Problem to work on: Below are the records. Count the lines containing the string "keyPurge", and reply with the number alone.

Material provided:
______________________________
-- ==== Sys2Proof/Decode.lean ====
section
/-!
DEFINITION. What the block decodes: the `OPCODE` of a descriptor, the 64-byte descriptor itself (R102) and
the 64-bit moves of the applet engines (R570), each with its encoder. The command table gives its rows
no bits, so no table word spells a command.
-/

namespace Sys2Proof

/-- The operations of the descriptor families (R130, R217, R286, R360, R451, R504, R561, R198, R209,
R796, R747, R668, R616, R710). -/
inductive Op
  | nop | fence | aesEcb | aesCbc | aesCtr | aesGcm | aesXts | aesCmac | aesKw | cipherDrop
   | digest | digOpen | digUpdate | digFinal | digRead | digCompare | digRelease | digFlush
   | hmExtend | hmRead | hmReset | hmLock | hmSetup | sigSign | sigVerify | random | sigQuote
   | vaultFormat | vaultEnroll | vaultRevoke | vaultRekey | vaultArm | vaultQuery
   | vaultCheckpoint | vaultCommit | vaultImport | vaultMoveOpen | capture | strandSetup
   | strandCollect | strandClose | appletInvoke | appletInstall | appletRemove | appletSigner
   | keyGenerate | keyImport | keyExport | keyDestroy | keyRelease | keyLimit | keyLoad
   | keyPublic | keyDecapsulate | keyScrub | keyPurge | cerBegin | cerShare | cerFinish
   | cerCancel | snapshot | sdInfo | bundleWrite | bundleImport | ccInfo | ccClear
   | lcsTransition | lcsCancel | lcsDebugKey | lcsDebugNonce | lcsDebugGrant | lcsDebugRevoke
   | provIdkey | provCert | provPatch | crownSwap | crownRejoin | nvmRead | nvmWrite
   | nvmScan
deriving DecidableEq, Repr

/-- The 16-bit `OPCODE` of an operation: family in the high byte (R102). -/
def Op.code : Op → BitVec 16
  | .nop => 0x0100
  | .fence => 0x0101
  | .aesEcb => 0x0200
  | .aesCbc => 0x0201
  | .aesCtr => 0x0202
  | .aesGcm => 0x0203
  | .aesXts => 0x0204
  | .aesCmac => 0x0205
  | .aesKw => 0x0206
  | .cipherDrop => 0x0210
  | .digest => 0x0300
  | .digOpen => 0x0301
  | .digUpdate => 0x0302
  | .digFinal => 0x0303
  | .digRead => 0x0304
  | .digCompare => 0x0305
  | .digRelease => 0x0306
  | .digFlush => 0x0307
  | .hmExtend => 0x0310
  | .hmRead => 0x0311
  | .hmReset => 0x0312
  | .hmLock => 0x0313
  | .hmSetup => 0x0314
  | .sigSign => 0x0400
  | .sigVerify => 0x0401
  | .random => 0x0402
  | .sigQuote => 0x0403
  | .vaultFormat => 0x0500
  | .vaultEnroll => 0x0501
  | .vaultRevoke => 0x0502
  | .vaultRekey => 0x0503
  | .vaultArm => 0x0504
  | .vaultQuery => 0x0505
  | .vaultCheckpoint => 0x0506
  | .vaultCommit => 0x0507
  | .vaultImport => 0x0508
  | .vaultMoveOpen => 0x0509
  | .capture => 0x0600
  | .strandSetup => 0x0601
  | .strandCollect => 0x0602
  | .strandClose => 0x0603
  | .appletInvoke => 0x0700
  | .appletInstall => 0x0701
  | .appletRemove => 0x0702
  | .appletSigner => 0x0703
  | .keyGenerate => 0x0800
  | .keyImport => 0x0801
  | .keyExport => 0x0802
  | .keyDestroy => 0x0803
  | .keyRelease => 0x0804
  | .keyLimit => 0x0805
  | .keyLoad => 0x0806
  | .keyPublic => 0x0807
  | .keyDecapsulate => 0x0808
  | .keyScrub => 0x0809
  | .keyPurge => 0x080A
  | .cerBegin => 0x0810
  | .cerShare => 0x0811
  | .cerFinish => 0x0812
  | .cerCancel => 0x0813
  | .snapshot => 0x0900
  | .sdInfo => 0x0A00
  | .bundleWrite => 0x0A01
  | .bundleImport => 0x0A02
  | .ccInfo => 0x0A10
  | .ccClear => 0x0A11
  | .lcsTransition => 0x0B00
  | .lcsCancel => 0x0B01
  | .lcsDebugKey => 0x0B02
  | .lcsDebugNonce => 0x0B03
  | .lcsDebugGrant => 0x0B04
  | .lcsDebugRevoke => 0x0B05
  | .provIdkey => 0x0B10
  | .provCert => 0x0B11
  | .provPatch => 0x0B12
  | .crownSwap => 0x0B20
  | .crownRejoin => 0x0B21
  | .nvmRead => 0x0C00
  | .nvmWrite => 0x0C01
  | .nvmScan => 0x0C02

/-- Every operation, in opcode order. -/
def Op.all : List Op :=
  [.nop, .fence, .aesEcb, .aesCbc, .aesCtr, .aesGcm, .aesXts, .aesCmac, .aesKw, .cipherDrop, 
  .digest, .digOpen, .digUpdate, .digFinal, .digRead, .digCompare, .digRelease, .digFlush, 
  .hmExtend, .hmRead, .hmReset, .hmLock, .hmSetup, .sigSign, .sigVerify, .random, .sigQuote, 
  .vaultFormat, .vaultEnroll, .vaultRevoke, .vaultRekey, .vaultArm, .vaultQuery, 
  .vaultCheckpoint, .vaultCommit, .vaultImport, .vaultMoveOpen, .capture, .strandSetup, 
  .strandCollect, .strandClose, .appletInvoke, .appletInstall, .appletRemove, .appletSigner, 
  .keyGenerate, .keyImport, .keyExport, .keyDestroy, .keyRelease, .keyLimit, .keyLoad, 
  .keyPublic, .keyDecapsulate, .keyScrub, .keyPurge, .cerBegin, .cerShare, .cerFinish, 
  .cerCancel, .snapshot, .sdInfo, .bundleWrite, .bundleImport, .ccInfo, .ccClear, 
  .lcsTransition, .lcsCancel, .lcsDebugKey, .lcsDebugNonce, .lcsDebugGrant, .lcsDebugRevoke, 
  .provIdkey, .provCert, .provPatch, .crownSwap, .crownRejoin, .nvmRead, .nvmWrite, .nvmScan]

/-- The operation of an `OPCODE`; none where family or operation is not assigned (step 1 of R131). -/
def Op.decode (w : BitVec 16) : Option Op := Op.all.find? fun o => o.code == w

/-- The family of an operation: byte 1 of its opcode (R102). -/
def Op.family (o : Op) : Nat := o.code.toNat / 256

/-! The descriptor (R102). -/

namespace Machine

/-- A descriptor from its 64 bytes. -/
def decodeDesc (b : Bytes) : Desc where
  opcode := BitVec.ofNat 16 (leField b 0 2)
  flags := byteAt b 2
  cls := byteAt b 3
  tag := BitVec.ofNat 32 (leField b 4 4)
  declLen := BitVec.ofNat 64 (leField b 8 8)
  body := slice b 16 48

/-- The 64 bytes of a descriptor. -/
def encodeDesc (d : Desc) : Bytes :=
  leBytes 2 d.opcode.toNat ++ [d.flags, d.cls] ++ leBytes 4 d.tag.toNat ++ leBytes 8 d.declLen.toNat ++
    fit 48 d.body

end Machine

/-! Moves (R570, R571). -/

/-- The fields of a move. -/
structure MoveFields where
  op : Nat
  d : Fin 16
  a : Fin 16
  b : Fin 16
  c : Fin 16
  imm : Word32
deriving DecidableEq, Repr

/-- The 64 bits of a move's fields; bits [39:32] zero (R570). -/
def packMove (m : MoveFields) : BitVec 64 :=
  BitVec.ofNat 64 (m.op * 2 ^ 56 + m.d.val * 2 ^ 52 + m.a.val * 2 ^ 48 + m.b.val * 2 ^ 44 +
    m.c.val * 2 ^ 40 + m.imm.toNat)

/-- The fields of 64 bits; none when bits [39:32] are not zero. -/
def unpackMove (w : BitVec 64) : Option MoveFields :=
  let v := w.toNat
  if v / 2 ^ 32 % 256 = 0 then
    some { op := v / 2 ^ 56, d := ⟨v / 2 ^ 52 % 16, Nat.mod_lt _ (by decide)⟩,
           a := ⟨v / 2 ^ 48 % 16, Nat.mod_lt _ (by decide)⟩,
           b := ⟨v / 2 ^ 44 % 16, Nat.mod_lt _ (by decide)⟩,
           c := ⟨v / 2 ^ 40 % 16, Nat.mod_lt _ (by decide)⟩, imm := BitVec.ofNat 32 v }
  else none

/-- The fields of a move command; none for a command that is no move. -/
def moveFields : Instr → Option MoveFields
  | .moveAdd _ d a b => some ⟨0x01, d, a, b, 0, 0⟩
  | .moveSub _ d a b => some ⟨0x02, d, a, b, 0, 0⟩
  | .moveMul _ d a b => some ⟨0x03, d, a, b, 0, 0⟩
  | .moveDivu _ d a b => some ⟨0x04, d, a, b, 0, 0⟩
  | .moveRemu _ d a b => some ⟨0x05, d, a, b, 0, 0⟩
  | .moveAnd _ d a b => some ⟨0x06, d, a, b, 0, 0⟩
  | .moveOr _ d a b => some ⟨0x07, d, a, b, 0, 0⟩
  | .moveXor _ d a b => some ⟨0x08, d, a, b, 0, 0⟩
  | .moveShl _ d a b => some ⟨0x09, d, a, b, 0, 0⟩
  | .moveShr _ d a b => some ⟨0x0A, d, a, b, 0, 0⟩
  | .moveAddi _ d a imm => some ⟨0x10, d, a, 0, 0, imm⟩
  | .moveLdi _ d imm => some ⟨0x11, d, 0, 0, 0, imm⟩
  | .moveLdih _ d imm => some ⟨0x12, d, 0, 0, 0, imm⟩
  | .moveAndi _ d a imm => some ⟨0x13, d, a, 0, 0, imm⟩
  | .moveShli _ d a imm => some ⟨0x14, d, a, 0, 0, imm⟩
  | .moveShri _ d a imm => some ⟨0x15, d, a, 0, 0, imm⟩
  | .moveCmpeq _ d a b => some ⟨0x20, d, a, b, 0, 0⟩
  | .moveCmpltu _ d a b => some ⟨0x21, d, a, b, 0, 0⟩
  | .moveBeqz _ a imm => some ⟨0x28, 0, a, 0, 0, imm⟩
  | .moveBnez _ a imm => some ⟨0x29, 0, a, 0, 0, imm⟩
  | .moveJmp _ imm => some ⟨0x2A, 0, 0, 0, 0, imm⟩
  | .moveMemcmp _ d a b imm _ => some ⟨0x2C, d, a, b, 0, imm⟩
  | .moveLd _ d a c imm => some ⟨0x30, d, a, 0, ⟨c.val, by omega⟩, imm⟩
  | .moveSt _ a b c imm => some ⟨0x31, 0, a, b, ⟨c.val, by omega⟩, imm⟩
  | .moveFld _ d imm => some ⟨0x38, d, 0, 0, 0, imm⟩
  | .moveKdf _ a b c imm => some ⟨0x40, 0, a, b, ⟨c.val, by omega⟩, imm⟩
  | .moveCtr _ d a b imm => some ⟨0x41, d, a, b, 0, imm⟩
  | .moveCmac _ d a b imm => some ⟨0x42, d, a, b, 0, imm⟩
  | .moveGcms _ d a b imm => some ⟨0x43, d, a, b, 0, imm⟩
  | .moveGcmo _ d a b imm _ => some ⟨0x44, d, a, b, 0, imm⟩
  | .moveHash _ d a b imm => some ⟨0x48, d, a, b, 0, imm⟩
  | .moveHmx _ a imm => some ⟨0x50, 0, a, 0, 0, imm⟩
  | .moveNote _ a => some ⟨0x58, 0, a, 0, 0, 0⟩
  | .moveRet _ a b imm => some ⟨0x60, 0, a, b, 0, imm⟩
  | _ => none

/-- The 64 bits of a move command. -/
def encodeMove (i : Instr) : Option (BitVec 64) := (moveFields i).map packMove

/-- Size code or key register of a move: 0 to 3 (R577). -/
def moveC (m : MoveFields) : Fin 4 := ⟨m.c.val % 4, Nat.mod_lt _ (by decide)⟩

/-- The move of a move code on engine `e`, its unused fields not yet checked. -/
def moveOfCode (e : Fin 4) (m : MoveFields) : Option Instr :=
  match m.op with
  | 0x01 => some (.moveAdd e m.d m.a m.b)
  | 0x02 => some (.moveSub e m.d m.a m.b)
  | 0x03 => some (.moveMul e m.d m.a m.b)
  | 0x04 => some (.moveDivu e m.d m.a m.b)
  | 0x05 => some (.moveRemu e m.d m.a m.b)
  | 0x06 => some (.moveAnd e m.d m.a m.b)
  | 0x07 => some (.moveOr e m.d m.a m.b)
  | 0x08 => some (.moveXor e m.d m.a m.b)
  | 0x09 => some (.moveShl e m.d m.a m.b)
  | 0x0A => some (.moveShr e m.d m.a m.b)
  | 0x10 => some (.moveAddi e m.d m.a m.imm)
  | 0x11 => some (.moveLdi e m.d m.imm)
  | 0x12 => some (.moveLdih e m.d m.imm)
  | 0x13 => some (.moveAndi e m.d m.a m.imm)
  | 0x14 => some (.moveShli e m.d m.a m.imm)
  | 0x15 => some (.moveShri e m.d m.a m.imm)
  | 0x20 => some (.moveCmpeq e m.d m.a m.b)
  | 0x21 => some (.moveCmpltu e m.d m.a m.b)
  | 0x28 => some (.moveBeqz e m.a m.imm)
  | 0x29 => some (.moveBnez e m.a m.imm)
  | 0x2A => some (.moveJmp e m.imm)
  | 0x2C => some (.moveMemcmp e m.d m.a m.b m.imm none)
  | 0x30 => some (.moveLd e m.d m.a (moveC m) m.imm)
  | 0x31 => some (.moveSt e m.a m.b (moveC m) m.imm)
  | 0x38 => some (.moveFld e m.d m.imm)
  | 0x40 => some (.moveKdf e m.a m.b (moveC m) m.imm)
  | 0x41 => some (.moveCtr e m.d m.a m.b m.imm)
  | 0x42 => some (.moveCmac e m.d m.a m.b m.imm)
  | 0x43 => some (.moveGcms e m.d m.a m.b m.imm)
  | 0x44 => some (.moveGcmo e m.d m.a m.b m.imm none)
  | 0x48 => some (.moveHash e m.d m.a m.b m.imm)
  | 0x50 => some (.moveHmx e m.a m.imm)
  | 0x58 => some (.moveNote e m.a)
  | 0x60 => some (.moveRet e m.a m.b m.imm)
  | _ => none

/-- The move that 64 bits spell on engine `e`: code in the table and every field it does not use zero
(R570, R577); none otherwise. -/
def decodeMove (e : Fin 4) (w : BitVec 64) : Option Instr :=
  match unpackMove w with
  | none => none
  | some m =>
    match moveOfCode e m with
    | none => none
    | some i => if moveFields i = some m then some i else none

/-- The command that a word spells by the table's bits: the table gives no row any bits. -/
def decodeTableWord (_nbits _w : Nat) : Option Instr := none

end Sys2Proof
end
______________________________
Output for this task: 3